We both work part time (ish).

My DH has always been very hands on with DS1. He often went to 'mother' and toddler groups with him. It took a while for the other Mums to get used to him but they did.

I have a RL group of 5 families and in each of them childcare is shared between both partners. None of them have 'traditionally' defined roles.

Also at school I'd say about 50% kids are picked up by their fathers.

SAHD are the really the norm where I live although not so much with babies < 1 year old.

Just keep talking with your DH about what each expects of the other and you'll be fine

Concordia · 12/08/2009 21:41

I think this is a great idea if it works for you.

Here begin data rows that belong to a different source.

-- ==== Sys2Proof/Laws/Decode.lean ====
section
/-! SUPPORT. Fields of a word: what the bits of a concatenation are, from which the round trips follow by arithmetic. -/
namespace Sys2Proof

theorem append_val {a b : Nat} (x : BitVec a) (y : BitVec b) : (x ++ y).toNat = x.toNat * 2 ^ b + y.toNat := by
  rw [BitVec.toNat_append, ← Nat.shiftLeft_add_eq_or_of_lt y.isLt, Nat.shiftLeft_eq]
theorem bits_val (w : IWord) {lo n : Nat} (v : BitVec n) (h : w.toNat / 2 ^ lo % 2 ^ n = v.toNat) : bits w lo n = v := by
  apply BitVec.eq_of_toNat_eq; simp [bits, BitVec.extractLsb'_toNat, Nat.shiftRight_eq_div_pow, h]

end Sys2Proof
end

It wouldn't work for us, even though i earn considerably more than DH hour per hour.
That's because (to my surprise) I love being at home with the DCs and (also sadly to my surprise) DH loves the DCs but is bored and stressed by the noise and confusion and tends to spend the day arguing with DS about the remote control and no one gets dressed.
If we were forced into the situation, e.g. by DH losing his job, I could work full time and we would be much better off but i don't know how long this would work before someone went mad. I guess we are more traditional than i was kind of expecting.